Using the entries below, write out the line with "else .next ((s.dropReq id).onRun", the line with "then x else", and every line in between, exactly as each is written.

Given data Block Start

/-- POOL_RESPONSE: the scheduler has issued the request (R166); a read's data, a write's acknowledgement or an atomic's old value arrives at a cycle of the run, or an
error status ends the stroke (R260, R284, R287). -/
def execPoolResponse (id : Nat) (st : Status) (cycle : Nat) (s : State) : Host.Outcome State Fault Refusal :=
  let s := (s.advance id).serveReq id
  match s.poolReq id with
  | none => .next s
  | some q =>
    match q.got, st with
    | none, .ok => .next s
    | _, _ =>
      let got := q.got.getD (.ok, [], false)
      let st := answerStatus st got.1
      match q.kind with
      | .line sa tag =>
        if st = .ok then .next (s.land q sa tag cycle got.2.1 got.2.2)
        else match s.runOf q with
          | some _ => .next ((s.dropReq id).failRun q.weaver st q.word cycle)
          | none => .next (s.dropReq id)
      | .load reg =>
        match s.runOf q with
        | none => .next (s.dropReq id)
        | some _ =>
          if st ≠ .ok then .next ((s.dropReq id).failRun q.weaver st q.word cycle)
          else if got.2.2 then .next ((s.dropReq id).failRun q.weaver .poison q.word cycle)
          else .next ((s.dropReq id).onRun q.weaver (fun x =>
            { x.setGr reg (BitVec.ofNat 64 (ofBytes got.2.1)) with wait := setDel x.wait reg, rdy := x.rdy.put 0 reg cycle }))
      | .waitRead reg w8 cond cmp resume timeout =>
        match s.runOf q with
        | none => .next (s.dropReq id)
        | some _ =>
          if st ≠ .ok then .next ((s.dropReq id).failRun q.weaver st q.word cycle)
          else if got.2.2 then .next ((s.dropReq id).failRun q.weaver .poison q.word cycle)
          else .next ((s.dropReq id).waitResult q reg w8 cond cmp resume timeout cycle got.2.1)
      | .atom reg _ _ _ _ =>
        if st ≠ .ok then .next (s.refuseReq q st cycle)
        else
          let s := s.ackedReq q cycle
          match s.runOf q with
          | none => .next s
          | some _ => .next (s.onRun q.weaver (fun x => if reg = 0 then x else
              { x.setGr reg (BitVec.ofNat 64 (ofBytes got.2.1)) with wait := setDel x.wait reg, rdy := x.rdy.put 0 reg cycle }))
      | _ => if st ≠ .ok then .next (s.refuseReq q st cycle) else .next (s.ackedReq q cycle)

/-- POOL_WRITE_REFUSAL: the refusal of a write or atomic by its home reaches the stroke (R190, R239, R261). -/
def execPoolWriteRefusal (id : Nat) (st : Status) (s : State) : Host.Outcome State Fault Refusal :=
  let s := (s.advance id).serveReq id
  match s.poolReq id with
  | none => .next s
  | some q => match q.got with
    | some (g, _, _) => if q.kind.writes && g = st && st ≠ .ok then .next (s.refuseReq q st 0) else .next s
    | none => .next s

end Sys2Proof.Machine
end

Given data Block End

- Exercise result:
          else .next ((s.dropReq id).onRun q.weaver (fun x =>
            { x.setGr reg (BitVec.ofNat 64 (ofBytes got.2.1)) with wait := setDel x.wait reg, rdy := x.rdy.put 0 reg cycle }))
      | .waitRead reg w8 cond cmp resume timeout =>
        match s.runOf q with
        | none => .next (s.dropReq id)
        | some _ =>
          if st ≠ .ok then .next ((s.dropReq id).failRun q.weaver st q.word cycle)
          else if got.2.2 then .next ((s.dropReq id).failRun q.weaver .poison q.word cycle)
          else .next ((s.dropReq id).waitResult q reg w8 cond cmp resume timeout cycle got.2.1)
      | .atom reg _ _ _ _ =>
        if st ≠ .ok then .next (s.refuseReq q st cycle)
        else
          let s := s.ackedReq q cycle
          match s.runOf q with
          | none => .next s
          | some _ => .next (s.onRun q.weaver (fun x => if reg = 0 then x else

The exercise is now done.